Work instructions:
Read through the listing, and wherever a line holds the word "numbers", return it.

Material for this exercise:
/-- The trace port never changes the step, and shows pc, R0 to R7 and the bytes at pc, pc + 1 and pc + 2, each absent when its
address is above 255 (60_exceptions.md, trace port, the spec's decision D17, notes/assumptions/13.md). -/
def Obligations.TracePortIsObservationalOnly : Prop :=
  ∀ (enabled : Bool) (c : LegalConfig) (s : State),
    (tracedStep enabled c s).2 = stepWith c s ∧
    s.trace.pc = s.pc ∧ s.trace.regs = s.regs ∧
    (s.pc.toNat ≤ 255 → s.trace.b0 = some (Memory.read s.mem s.pc.toNat)) ∧ (255 < s.pc.toNat → s.trace.b0 = none) ∧
    (s.pc.toNat + 1 ≤ 255 → s.trace.b1 = some (Memory.read s.mem (s.pc.toNat + 1))) ∧
    (255 < s.pc.toNat + 1 → s.trace.b1 = none) ∧
    (s.pc.toNat + 2 ≤ 255 → s.trace.b2 = some (Memory.read s.mem (s.pc.toNat + 2))) ∧
    (255 < s.pc.toNat + 2 → s.trace.b2 = none)

/-- The numbers the status outputs show, in the state HostGetStatus is asked in: status Idle 0, Running 1, Halted 2, Faulted 3;
fault_kind none 0, OutOfRange 1, UnsupportedOperation 2; fault_op none 0, fetch-opcode 1, fetch-operand 2, register-read 3,
register-write 4, stack-adjust 5, return-address 6, decode 7 (10_state.md, execution status and status outputs;
60_exceptions.md, fault codes). The numbers are the spec's decisions D11 and D18 (notes/assumptions/18.md, 11.md). -/
def Obligations.StatusOutputsShowTheCodes : Prop :=
  ∀ s : State, ∃ o, hostOp .getStatus s = (.status o, s) ∧
    o.status = (match s.status with | .idle => 0 | .running => 1 | .halted => 2 | .faulted => 3) ∧
    o.faultKind = (match s.fault.kind with | .none => 0 | .outOfRange => 1 | .unsupportedOperation => 2) ∧
    o.faultOp = (match s.fault.op with
      | .none => 0 | .fetchOpcode => 1 | .fetchOperand => 2 | .registerRead => 3
      | .registerWrite => 4 | .stackAdjust => 5 | .returnAddress => 6 | .decode => 7)
end

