-- ==== Sys2Proof/Laws/Decode.lean ====
section
/-! SUPPORT. Facts about the opcode map, the lookup of an opcode and the formats. -/

namespace Sys2Proof

theorem Opcode.mem_all (op : Opcode) : op ∈ Opcode.all := by cases op <;> decide

/-- A legal map's bytes carry the operand count in bits 7:6 (R79). -/
theorem aaField_byte {m : OpcodeMap} (h : m.legal = true) (op : Opcode) : aaField (m.byte op) = op.operandCount := by
  simp only [OpcodeMap.legal, Bool.and_eq_true, List.all_eq_true, beq_iff_eq] at h
  exact (h.1 op op.mem_all).1

/-- A legal map's bytes carry the PC-setting mark in bit 4 (R79). -/
theorem cField_byte {m : OpcodeMap} (h : m.legal = true) (op : Opcode) : cField (m.byte op) = op.setsPc := by
  simp only [OpcodeMap.legal, Bool.and_eq_true, List.all_eq_true, beq_iff_eq] at h
  exact (h.1 op op.mem_all).2

/-- A legal map gives distinct opcodes distinct bytes (R79). -/
theorem byte_injective {m : OpcodeMap} (h : m.legal = true) {op op' : Opcode} (e : m.byte op = m.byte op') : op = op' := by
  simp only [OpcodeMap.legal, Bool.and_eq_true, decide_eq_true_eq] at h
  exact List.inj_on_of_nodup_map h.2 op.mem_all op'.mem_all e

theorem opcodeOf?_some {m : OpcodeMap} {ir : Byte} {op : Opcode} (h : opcodeOf? m ir = some op) : m.byte op = ir := by
  simpa using List.find?_some h

theorem opcodeOf?_none {m : OpcodeMap} {ir : Byte} (h : opcodeOf? m ir = none) (op : Opcode) : m.byte op ≠ ir := by
  simpa using List.find?_eq_none.mp h op op.mem_all

/-- The byte of an opcode is that opcode, under a legal map. -/
theorem opcodeOf?_byte {m : OpcodeMap} (h : m.legal = true) (op : Opcode) : opcodeOf? m (m.byte op) = some op := by
  cases e : opcodeOf? m (m.byte op) with
  | none => exact absurd rfl (opcodeOf?_none e op)
  | some op' => rw [byte_injective h (opcodeOf?_some e)]

/-- The AA field is 0 to 3 (R72, R75). -/
theorem aaField_le (ir : Byte) : aaField ir ≤ 3 := by
  have := (ir.extractLsb' 6 2).isLt
  simp only [aaField]
  omega

/-- The number of operand bytes a format takes. -/
def formOperands : Form → Nat
  | .f0 _ => 0
  | .f1 _ => 1
  | .f2 _ => 2

/-- The format of an opcode takes its operand count of bytes (R71). -/
theorem formOperands_form (op : Opcode) : formOperands op.form = op.operandCount := by cases op <;> rfl

theorem decode_cons_some {m : OpcodeMap} {ir : Byte} {op : Opcode} (h : opcodeOf? m ir = some op) (rest : List Byte) :
    decode m (ir :: rest) = completeForm op.form rest := by simp [decode, h]

theorem decode_cons_none {m : OpcodeMap} {ir : Byte} (h : opcodeOf? m ir = none) (rest : List Byte) :
    decode m (ir :: rest) = .error (.unknownOpcode ir) := by simp [decode, h]

end Sys2Proof
end

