/-! ### The step (spec/40_cycle.md R100 to R110) -/

namespace Sys2Proof.Machine

/-- Settles O36: the cycle has no step outside Running. -/
theorem noStepUnlessRunning : Obligations.NoStepUnlessRunning := fun _ _ h => stepWith_notRunning h

/-- Settles O29: the opcode fetch is the first thing a step does. -/
theorem opcodeFetchAbove255Faults : Obligations.OpcodeFetchAbove255Faults := by
  intro c s hrun hpc
  rw [stepWith_running hrun, engineStep]
  exact readChecked_faultsWith hpc

/-- A Running step whose opcode byte is in range and unknown is that of the policy (R102). -/
theorem stepWith_of_unknown {c : LegalConfig} {s : State} (hrun : s.status = .running) (hpc : s.pc.toNat ≤ 255)
    (hunknown : ∀ op : Opcode, c.val.opcodes.byte op ≠ Memory.read s.mem s.pc.toNat) :
    stepWith c s = runUnknown c.val.policy (Memory.read s.mem s.pc.toNat) s := by
  rw [stepWith_running hrun, engineStep, readChecked_in hpc, opcodeOf?_eq_none_iff.mpr hunknown]

/-- Settles O31: under policy fault an unknown byte raises. -/
theorem unknownOpcodeFaultsUnderPolicyFault : Obligations.UnknownOpcodeFaultsUnderPolicyFault := by
  intro c s hpolicy hrun hpc hunknown
  rw [stepWith_of_unknown hrun hpc hunknown, hpolicy]
  exact faultsWith_raise s .decode _

/-- Settles O32: under policy skip an unknown byte is at most a pc advance, which no byte of memory can make pass 9 bits. -/
theorem unknownOpcodeIsSkippedUnderPolicySkip : Obligations.UnknownOpcodeIsSkippedUnderPolicySkip := by
  intro c s hpolicy hrun hpc hunknown
  have haa := aaField_le (Memory.read s.mem s.pc.toNat)
  rw [stepWith_of_unknown hrun hpc hunknown, hpolicy]
  cases hc : cField (Memory.read s.mem s.pc.toNat) with
  | true => exact ⟨s, by rw [runUnknown, hc]; rfl, rfl, nofun, fun _ => rfl⟩
  | false =>
    refine ⟨s.advancePc (1 + aaField (Memory.read s.mem s.pc.toNat)), by rw [runUnknown, hc]; rfl, rfl, fun _ => ?_, nofun⟩
    rw [State.advancePc_toNat s (by omega), Nat.add_assoc]

/-- A state that steps to itself is where every run from it is. -/
theorem runWith_of_fixed {c : LegalConfig} {s : State} (h : stepWith c s = .next s) (k : Nat) : runWith c k s = .next s := by
  induction k with
  | zero => rfl
  | succ k ih =>
    rw [runWith, h]
    exact ih

/-- Settles O33: the skip leaves pc, so the state steps to itself. -/
theorem skippedPcSettingByteHangs : Obligations.SkippedPcSettingByteHangs := by
  intro c s hpolicy hrun hpc hunknown hc
  have hfixed : stepWith c s = .next s := by
    rw [stepWith_of_unknown hrun hpc hunknown, hpolicy, runUnknown, if_pos hc]
  have hall := runWith_of_fixed hfixed
  refine ⟨hall, fun k => ⟨s, hall k, hrun⟩, ?_⟩
  rintro ⟨t, k, hk, ht⟩
  obtain rfl : s = t := Host.Outcome.next.inj ((hall k).symm.trans hk)
  rw [hrun] at ht
  cases ht

/-- Operand bytes that complete a format are fetched in range, and the instruction they complete is run. -/
theorem fetchOperandsAndRun_of_complete {s : State} {f : Form} {n : Nat} {i : Instr} {rest : List Byte}
    (hn : s.pc.toNat + n ≤ 255)
    (h : completeForm f ((List.range' (s.pc.toNat + 1) n).map (Memory.read s.mem)) = .ok (i, rest)) :
    fetchOperandsAndRun s f = exec i s := by
  cases f with
  | f0 j =>
    cases h
    rfl
  | f1 mk =>
    match n, h with
    | n + 1, h =>
      cases h
      rw [fetchOperandsAndRun, readChecked_in (by omega)]
  | f2 mk =>
    match n, h with
    | n + 2, h =>
      cases h
      rw [fetchOperandsAndRun, readChecked_in (by omega), readChecked_in (by omega)]

/-- The bytes from an address of memory on start with the byte there. -/
theorem bytesFromPc_eq_cons {s : State} (hpc : s.pc.toNat ≤ 255) : bytesFromPc s =
    Memory.read s.mem s.pc.toNat :: (List.range' (s.pc.toNat + 1) (255 - s.pc.toNat)).map (Memory.read s.mem) := by
  have hlen : 256 - s.pc.toNat = (255 - s.pc.toNat) + 1 := by omega
  rw [bytesFromPc, hlen, List.range'_succ, List.map_cons]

Response to this exercise:
/-- The numbers the status outputs show, in the state HostGetStatus is asked in: status Idle 0, Running 1, Halted 2, Faulted 3;
60_exceptions.md, fault codes). The numbers are the spec's decisions D11 and D18 (notes/assumptions/18.md, 11.md). -/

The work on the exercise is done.